Among those closest to my heart are issues that affect women, children, and nonhuman animals—those most vulnerable in our society whose voices are the least heard. Taking a stand on some of these is not necessarily a prescription for popularity, and as I have spoken out strongly for gay rights, women’s reproductive rights, animal welfare, and environmental integrity, I am sometimes the target of harassment and hate mail. 

Jack and Wendy, 1967
But the thing is that, once you’re equipped with the critical thinking skills a humanities education offers—once you can think and you come to see even just a little of what all there is to think about—you can’t go back.  

You won’t want to. 

Education is the most valuable and dangerous thing in the world. It equips you to see through the Bull Shit and the beautiful, the hype and the reality, the fleeting and the stuff that’s worth fighting for.  

But with that education comes the responsibility to be better, to do more, to contribute. 

No better example prepared me for this than Socrates’ “The unexamined life is not worth living,” and Marx’ “The purpose of philosophy is not merely to know the world but to change it for the better.”


These two ideas—that critical self-reflection is essential to actions we can live with, and that we have some duty to contribute—inform virtually everything I do. The most obvious of these, I suppose, is teaching—not a job as much as a privilege—no matter with what challenges my students present me. Every day, I get to “corrupt youth.” 

I get to introduce dangerous ideas to young folks, and I get to challenge their assumptions. I also get to write about all the things that matter to me, a few of which even matter to other people. 

If I have any single message for you as you move forward in your own precious lives, it’s this: listen to yourselves. 

Listen to the very best, foresightful versions of yourselves. Then read—everything you can. The world is messy, frustrating, contradictory—but it is never dull.  Then think. Hard.  What is your contribution? 

What do you have to say?

Thank you sincerely for having me today. I have given many speeches—but to date, this is surely the most important.

3 comments:

Tom Frost said...

When I was shoveling manure for $1. an hour in 1977 I would have envied the $2.56 an hour that you're whining about as a GOLD MINE, and I've never been a WELFARE BUM like you either, Ms. Lee. Couldn't you have at least limited your number of children to two, even just in the name of saving some of my tax dollars, if you didn't give a damn about the strain that you put on the earth's resources by doing more than your share of contributing to the population explosion?
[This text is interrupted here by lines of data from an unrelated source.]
/-- A close moves a settled band down by one or not at all (R139). -/
theorem State.reband_falls (s : State) (q : Bool) (u : Nat) (h : s.tariff.steps.settled s.tariff.band (u + 1))
    (n : s.sessions.length = u) :
    s.reband q = if s.tariff.steps.fallen s.tariff.band u = s.tariff.band then s
      else s.setBand (s.tariff.band - 1) q := by
  have next := LoadSteps.settled_fallen h
  split
  · rename_i e
    rw [e, ← n] at next
    exact State.bandSettled.reband next q
  · rename_i e
    have ⟨a, b, c⟩ := s.tariff.steps.threshold_values
    have r : s.tariff.steps.fallen s.tariff.band u = s.tariff.band - 1 := by
      unfold LoadSteps.fallen at e ⊢; split <;> simp_all
    rw [r, ← n] at next
    have settled := s.setBand_settled _ q next
    have up : ¬ s.rises := by
      unfold LoadSteps.settled at h
      unfold State.rises State.slotsInUse
      obtain ⟨_, _, ⟨e, _⟩ | ⟨e, _, _⟩ | ⟨e, _, _⟩ | ⟨e, _⟩⟩ := h <;>
        simp only [e, a, b, c, n, Nat.zero_add, Nat.reduceAdd] <;> omega
    have down : s.falls := by
      unfold LoadSteps.fallen at r e
      unfold State.falls State.slotsInUse
      rcases (by split at e <;> omega : (s.tariff.band = 1 ∧ u + s.tariff.steps.h < s.tariff.steps.t1)
          ∨ (s.tariff.band = 2 ∧ u + s.tariff.steps.h < s.tariff.steps.t2)
          ∨ (s.tariff.band = 3 ∧ u + s.tariff.steps.h < s.tariff.steps.t3))
        with ⟨e, _⟩ | ⟨e, _⟩ | ⟨e, _⟩ <;> simp only [e, a, b, c, n] <;> omega
    unfold State.reband
    rw [State.raiseBand_stays _ _ _ up, State.lowerBand_moves _ _ _ down, State.lowerBand_stays _ _ _ settled.stays.2]

/-- Rising as often as there are bands above leaves no way up, and a band of at most 3 (R139). -/
theorem State.raiseBand_done (k : Nat) (s : State) (q : Bool) (h : s.tariff.band ≤ 3) (hk : 3 ≤ s.tariff.band + k) :
    ¬ (State.raiseBand k s q).rises ∧ (State.raiseBand k s q).tariff.band ≤ 3 := by
  induction k generalizing s with
  | zero => exact ⟨fun r => by have := r.1; simp only [State.raiseBand] at this; omega, h⟩
  | succ k ih =>
    by_cases r : s.rises
    · rw [State.raiseBand_moves _ _ _ r]
      have := r.1
      exact ih _ (by simp; omega) (by simp; omega)
    · rw [State.raiseBand_stays _ _ _ r]; exact ⟨r, h⟩

/-- Falling as often as there are bands below leaves no way down, and no way up where there was none (R139). -/
theorem State.lowerBand_done (k : Nat) (s : State) (q : Bool) (h : s.tariff.band ≤ 3) (hk : s.tariff.band ≤ k) (up : ¬ s.rises) :
    ¬ (State.lowerBand k s q).rises ∧ ¬ (State.lowerBand k s q).falls ∧ (State.lowerBand k s q).tariff.band ≤ 3 := by
  induction k generalizing s with
  | zero => exact ⟨up, fun r => by have := r.1; simp only [State.lowerBand] at this; omega, h⟩
  | succ k ih =>
    by_cases r : s.falls
    · rw [State.lowerBand_moves _ _ _ r]
      have := r.1
      refine ih _ (by simp; omega) (by simp; omega) fun v => ?_
      have v2 := v.2
      obtain ⟨e1, e2, _, e4⟩ := s.setBand_keeps (s.tariff.band - 1) q
      rw [e1, e2, e4, Nat.sub_add_cancel this] at v2
      have := r.2
      omega
    · rw [State.lowerBand_stays _ _ _ r]; exact ⟨up, r, h⟩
David Koch - American Patriot said...

I support Mr Frost 100%. He was obviously severely underpaid in 1977 as he is clearly a master manure shoveler. And Mr Frost, unlike Wendy Lee, is no WELFARE BUM. As evidenced by his stylish clothing, careful grooming, Italian racing bike, and eloquent contributions to the anti-fracking efforts, Mr Frost did not need welfare to succeed in life. Thank you Mr Frost for demonstrating that careful breeding, coupled with exceptional self-discipline, is the appropriate, socially responsible strategy for upward mobility. You are inspirational and should consider motivational speaking in the state prison system.

Unknown said...

"I get to introduce dangerous ideas to young folks, and I get to challenge their assumptions. I also get to write about all the things that matter to me, a few of which even matter to other people."

WLL, you are that rare jewel of a person who has lived life and has both the cognitive and verbal abilities to express those experiences and the resultant social and psychological impacts in a prose that is both amusing and endearing. I wish I would have had the opportunity to engage with you either as a partner in crime (adventurer) or as a student of living life ;)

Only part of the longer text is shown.